In 50 appearances through Sept. 5, Shreve compiled a 1.86 ERA in 53 1/3 innings, permitting 33 hits while walking 27 and striking out 60.
The rest of September was a nightmare, as Shreve surrendered nine runs and 16 hits -- including four homers -- in nine appearances that spanned just five innings, for a 16.20 ERA. Shreve was not surprised when the Yankees left him off the roster for the American League Wild Card Game.
"I think it was just a little bit of fatigue," Shreve said. "I think it was a little bit of, when stuff went wrong, I started changing stuff and not doing the whole, 'Look at the glove and throw strikes and not worry about who's up.' I think that just started to build up on me. It snowballed."
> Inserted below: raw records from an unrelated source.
-- ==== Sys2Proof/Machine/Dispatch.lean ====
section
/-!
DEFINITION. The dispatch: one arm per command, each a direct call of its meaning.
-/

namespace Sys2Proof.Machine
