/-! ## Die units and the carry check (10) -/

/-- A Die unit: START loads STATE from SEED and zeroes COUNT; a feed folds its bytes into STATE and counts them, words low byte first;
MARK sets DONE and raises EVT_DIE_DONE; STATE is written; on a page that is not enabled START, MARK and a feed are refused with STATE
(10 R272, R275, R277, R284). -/
def Obligations.DieUnits : Prop :=
  (∀ (s : State) (snd : Sender) (c : Ch) (u : Fin 8), s.reaches snd c → Own snd → Free s c pgDIE →
    (s.ch c).enabled pgDIE = true →
    Sys2Proof.Machine.exec (.dieStart snd c u) s = .next (s.setCh c (((s.ch c).setReg pgDIE (dieU u + 0x08)
      ((s.ch c).reg pgDIE (dieU u + 0x04))).setReg pgDIE (dieU u + 0x10) 0))) ∧
  (∀ (s : State) (snd : Sender) (c : Ch) (u : Fin 8) (v : Word), s.reaches snd c → Own snd → Free s c pgDIE →
    (s.ch c).enabled pgDIE = true →
    Sys2Proof.Machine.exec (.dieFeed8 snd c u v) s = .next (s.setCh c (((s.ch c).setReg pgDIE (dieU u + 0x08)
      (BitVec.ofNat 32 (dieFold u ((s.ch c).dieState u) (bytesLE 1 v.toNat)))).setReg pgDIE (dieU u + 0x10)
        ((s.ch c).reg pgDIE (dieU u + 0x10) + 1))) ∧
    Sys2Proof.Machine.exec (.dieFeed16 snd c u v) s = .next (s.setCh c (((s.ch c).setReg pgDIE (dieU u + 0x08)
      (BitVec.ofNat 32 (dieFold u ((s.ch c).dieState u) (bytesLE 2 v.toNat)))).setReg pgDIE (dieU u + 0x10)
        ((s.ch c).reg pgDIE (dieU u + 0x10) + 2)))) ∧
  (∀ (s : State) (snd : Sender) (c : Ch) (u : Fin 8) (ws : List Word), s.reaches snd c → Own snd → Free s c pgDIE →
    (s.ch c).enabled pgDIE = true →
    ∃ t, Sys2Proof.Machine.exec (.dieFeed32 snd c u ws) s = .next t ∧ RegsOnly (s.ch c) (t.ch c) ∧
      (t.ch c).reg pgDIE (dieU u + 0x10) = (s.ch c).reg pgDIE (dieU u + 0x10) + BitVec.ofNat 32 (4 * ws.length) ∧
      (t.ch c).reg pgDIE (dieU u + 0x08) = ws.foldl (fun st w => BitVec.ofNat 32 (dieFold u st.toNat (bytesLE 4 w.toNat)))
        ((s.ch c).reg pgDIE (dieU u + 0x08)) ∧
      (∀ d : Fin 8, d ≠ u → (t.ch c).reg pgDIE (dieU d + 0x08) = (s.ch c).reg pgDIE (dieU d + 0x08))) ∧
  (∀ (s : State) (snd : Sender) (c : Ch) (u : Fin 8), s.reaches snd c → Own snd → Free s c pgDIE →
    (s.ch c).enabled pgDIE = true →
    ∃ t, Sys2Proof.Machine.exec (.dieMark snd c u) s = .next t ∧ RegsOnly (s.ch c) (t.ch c) ∧
      ((t.ch c).reg pgDIE 0x040).bit u = true ∧ ((t.ch c).reg pgDIE 0x014).bit 0 = true ∧
      (t.ch c).reg pgDIE (dieU u + 0x08) = (s.ch c).reg pgDIE (dieU u + 0x08)) ∧
  (∀ (s : State) (snd : Sender) (c : Ch) (u : Fin 8) (v : Word), s.reaches snd c → Own snd → Free s c pgDIE →
    (s.ch c).rejects pgDIE (dieU u + 0x08) v = false →
    ∃ t, Sys2Proof.Machine.exec (.dieStateWrite snd c u v) s = .next t ∧ RegsOnly (s.ch c) (t.ch c) ∧
      ∀ b : Fin 8, ((t.ch c).reg pgDIE (dieU u + 0x08)).bit b = v.bit b) ∧
  (∀ (s : State) (snd : Sender) (c : Ch) (u : Fin 8) (v : Word), s.reaches snd c → Own snd → Free s c pgDIE →
    (s.ch c).enabled pgDIE = false →
    ∀ p ∈ [(Instr.dieFeed8 snd c u v, 0x34), (.dieFeed16 snd c u v, 0x30), (.dieFeed32 snd c u [v], 0x20), (.dieStart snd c u, 0),
      (.dieMark snd c u, 0)],
    ∃ t, Sys2Proof.Machine.exec p.1 s = .next t ∧ FaultOnly (s.ch c) (t.ch c) pgDIE ∧
      Recorded (s.ch c) (t.ch c) pgDIE cSTATE snd.id (regAddr pgDIE (dieU u + p.2)) ∧
      (t.ch c).reg pgDIE (dieU u + 0x08) = (s.ch c).reg pgDIE (dieU u + 0x08))
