-- ==== Sys2Proof/Laws/Access.lean ====
section
/-!
SUPPORT. What a refused access does: the fault record, its event, and which registers stay (03 R92, R94; 05 R158, R162).
-/

namespace Sys2Proof.Machine

/-! ## What an event on the EVT page leaves -/

/-- Registers outside EVT agree. -/
def Node.EvtOnly (n n' : Node) : Prop := ∀ p o, o < 0x1000 → p ≠ pgEVT → n'.k.reg p o = n.k.reg p o

theorem Node.EvtOnly.refl (n : Node) : n.EvtOnly n := fun _ _ _ _ => rfl

theorem Node.EvtOnly.trans {a b c : Node} (h : a.EvtOnly b) (h' : b.EvtOnly c) : a.EvtOnly c :=
  fun p o x y => (h' p o x y).trans (h p o x y)

theorem Node.evtOnly_ite {n a b : Node} {p : Prop} [Decidable p] (ha : n.EvtOnly a) (hb : n.EvtOnly b) :
    n.EvtOnly (if p then a else b) := by split <;> assumption

theorem Node.evtOnly_setReg (n : Node) {o : Nat} (v : Word) (ho : o < 0x1000) : n.EvtOnly (n.setReg pgEVT o v) :=
  fun _ _ h hp => Channel.reg_setReg_ne n.k v (regKey_ne h ho (.inl hp))

theorem pendOff_lt {b e : Nat} (h : b < 0x100) : pendOff b e < 0x1000 := by unfold pendOff; split <;> omega

theorem Node.evtOnly_notify (n : Node) (p b e : Nat) : n.EvtOnly (n.notify p b e) := by
  unfold Node.notify Node.rookPend Node.hostPend
  refine evtOnly_ite (.trans (b := if (n.route e).bit 0 then n.setBit pgEVT (pendOff 0x040 e) (e % 32) else n)
    (evtOnly_ite (evtOnly_setReg _ _ (pendOff_lt (by decide))) (.refl n)) ?_) (.refl n)
  exact evtOnly_ite (.refl _) (evtOnly_ite (.refl _)
    (.trans (evtOnly_setReg _ _ (pendOff_lt (by decide))) (fun _ _ _ _ => rfl)))

theorem Node.evtOnly_pageFault (n : Node) : n.EvtOnly (n.raise evPAGE_FAULT) :=
  .trans (evtOnly_setReg n _ (by decide)) (evtOnly_notify _ _ _ _)

/-- EVT_PAGE_FAULT leaves the fault records of every page, EVT's own among them. -/
theorem Node.pageFault_reg (n : Node) (page : Nat) {off : Nat} (ho : off < 0x014) :
    (n.raise evPAGE_FAULT).k.reg page off = n.k.reg page off := by
  by_cases hp : page = pgEVT
  · subst hp
    have h1 : ∀ (m : Node) (o : Nat) (v : Word), 0x14 ≤ o → o < 0x1000 → (m.setReg pgEVT o v).k.reg pgEVT off = m.k.reg pgEVT off :=
      fun m o v h1 h2 => Channel.reg_setReg_ne m.k v (regKey_ne (by omega) h2 (.inr (by omega)))
    have hb : ∀ (m : Node) (o b : Nat), 0x14 ≤ o → o < 0x1000 → (m.setBit pgEVT o b).k.reg pgEVT off = m.k.reg pgEVT off :=
      fun m o b => h1 m o _
    have hi : ∀ (m a b : Node) (p : Prop) [Decidable p], a.k.reg pgEVT off = m.k.reg pgEVT off →
        b.k.reg pgEVT off = m.k.reg pgEVT off → (if p then a else b).k.reg pgEVT off = m.k.reg pgEVT off := by
      intro m a b p _ ha hb; split <;> assumption
    have hr : ∀ m : Node, (m.rookPend evPAGE_FAULT).k.reg pgEVT off = m.k.reg pgEVT off := fun m =>
      hi m _ _ _ (hb m 0x40 _ (by decide) (by decide)) rfl
    have hh : ∀ m : Node, (m.hostPend evPAGE_FAULT).k.reg pgEVT off = m.k.reg pgEVT off := fun m =>
      hi m _ _ _ rfl (hi m _ _ _ rfl (hb m 0x48 _ (by decide) (by decide)))
    have hn : ∀ m : Node, (m.notify pgEVT 0 evPAGE_FAULT).k.reg pgEVT off = m.k.reg pgEVT off := fun m =>
      hi m _ _ _ ((hh _).trans (hr m)) rfl
    exact (hn _).trans (hb n 0x14 0 (by decide) (by decide))
  · exact Node.evtOnly_pageFault n page off (by omega) hp

/-! ## A fault (03 R92, R94) -/

/-- A fault moves registers and may send a message. -/
theorem Node.regsOnly_fault (n : Node) (page code snd : Nat) (addr : Word) : n.RegsOnly (n.fault page code snd addr) := by
  unfold Node.fault Node.faultInfo
  exact Node.regsOnly_ite (Node.regsOnly_ite (n.regsOnly_setReg _ _ _) (.refl n))
    (((n.regsOnly_setReg _ _ _).trans (Node.regsOnly_setReg _ _ _ _)).trans (Node.regsOnly_raise _ _))

@[simp] theorem Node.fault_evs (n : Node) (page code snd : Nat) (addr : Word) : (n.fault page code snd addr).evs = n.evs :=
  (n.regsOnly_fault page code snd addr).2.1

/-- Outside EVT a fault writes its page's fault record alone. -/
theorem Node.fault_reg (n : Node) (page code snd : Nat) (addr : Word) {p off : Nat} (ho : off < 0x1000) (hp : p ≠ pgEVT)
    (hne : p ≠ page ∨ (off ≠ 0x00C ∧ off ≠ 0x010)) : (n.fault page code snd addr).k.reg p off = n.k.reg p off := by
  have k1 : regKey p off ≠ regKey page 0x00C := regKey_ne ho (by decide) (hne.imp id And.left)
  have k2 : regKey p off ≠ regKey page 0x010 := regKey_ne ho (by decide) (hne.imp id And.right)
  unfold Node.fault Node.faultInfo Node.countSat
  dsimp only [Node.reg]
  split
  · split
    · exact Channel.reg_setReg_ne _ _ k1
    · rfl
  · rw [Node.evtOnly_pageFault _ _ _ ho hp]
    exact (Channel.reg_setReg_ne _ _ k2).trans (Channel.reg_setReg_ne _ _ k1)

/-- The first fault of a page is latched with its code, sender and address. -/
theorem Node.fault_first (n : Node) (page code snd : Nat) (addr : Word) (h : (n.k.reg page 0x00C).bit 31 = false) :
    (n.fault page code snd addr).k.reg page 0x00C = BitVec.ofNat 32 (code + 0x100 + snd * 0x10000 + 0x80000000) ∧
      (n.fault page code snd addr).k.reg page 0x010 = addr := by
  unfold Node.fault Node.faultInfo
  dsimp only [Node.reg]
  rw [if_neg (by simp [h]), Node.pageFault_reg _ _ (by decide), Node.pageFault_reg _ _ (by decide)]
  exact ⟨(Channel.reg_setReg_ne _ _ (regKey_ne (by decide) (by decide) (.inr (by decide)))).trans
    (Channel.reg_setReg _ _ _ _), Channel.reg_setReg _ _ _ _⟩

/-- A later fault only counts. -/
theorem Node.fault_again (n : Node) (page code snd : Nat) (addr : Word) (h : (n.k.reg page 0x00C).bit 31 = true) :
    n.fault page code snd addr = n.countSat page 0x00C 8 8 := by
  unfold Node.fault Node.faultInfo; dsimp only [Node.reg]; rw [if_pos h]

/-! ## What the host port keeps of the channels -/

@[simp] theorem State.elofLatch_ch (s : State) (f : HostFn) (st : Byte) (c : Ch) : (s.elofLatch f st).ch c = s.ch c := by
  cases c <;> (unfold State.elofLatch; split <;> rfl)

@[simp] theorem State.downLog_ch (s : State) (snd : Sender) (c : Ch) (a : Nat) (d : Ch) : (s.downLog snd c a).ch d = s.ch d := by
  unfold State.downLog
  dsimp only
  split
  · split
    · exact State.setDreg_ch _ _ _ _ _
    · rfl
  · rw [State.setDreg_ch, State.setDreg_ch]

@[simp] theorem State.answer_ch (s : State) (f : HostFn) (e : Option Byte) (bs : List Byte) (d : Ch) :
    (s.answer f e bs).ch d = s.ch d := by
  cases d <;> (unfold State.answer; split <;> rfl)

/-! ## A word written to a channel page -/

/-- Outside the MBOX page's own region a word written to a page is an access to one of its registers. -/
theorem Node.pageWrite_access (n : Node) (snd : Sender) {page off : Nat} (w : Word) (hp : page ∈ chanPages)
    (hm : page ≠ pgMBOX ∨ off < 0x40) : n.pageWrite snd page off w =
      n.access snd page off fun n => if off < 0x040 then n.headerWrite snd page off w else n.blockWrite snd page off w := by
  have hm' : ¬(page = pgMBOX ∧ 0x040 ≤ off) := by rintro ⟨h1, h2⟩; rcases hm with h | h <;> omega
  unfold Node.pageWrite
  cases snd <;> simp [hp, hm'] <;> rfl

/-- What a VF's and PF4's access to a register does. -/
theorem Node.access_vf (n : Node) (v : Fin 7) (page off : Nat) (f : Node → Node) :
    n.access (.vf v) page off f = n.fault page cSENDER (2 + v.val) (regAddr page off) := rfl

theorem Node.access_pf4 (n : Node) (page off : Nat) (f : Node → Node) :
    n.access .pf4 page off f = n.fault pgCHCTL cSENDER 9 (regAddr page off) := rfl

/-- An operation that raises no device event leaves its channel as it makes it. -/
theorem State.within_ch (s : State) (c : Ch) (f : Node → Node) (h : (f (s.node c)).evs = []) :
    (s.within c f).ch c = (f (s.node c)).k := by rw [State.within_quiet s c f h, State.put_ch_self]

end Sys2Proof.Machine
end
Catcher Brian McCann has suggested that Shreve may have been tipping pitches in September, though Girardi and pitching coach Larry Rothschild have downplayed that. Girardi said that he believes fatigue was the reason for the tailspin, and that Shreve looks like he has returned to form.
"I noticed it right away in Spring Training, right away when he was throwing his bullpens," Girardi said. "It looked like the guy that we saw, and it's continued in the games."
Girardi has said that his most important decisions this spring may be filling out the remainder of the bullpen, especially with Chapman suspended until May 9. Shreve seems to be in good position to grab one of those spots, a much more preferable spot than he was in a year ago.
"Honestly, I'm just approaching it to get ready for the season," Shreve said. "It's not my call. It's just something to worry about. I'm coming in like last year just to do my best and get ready for the season."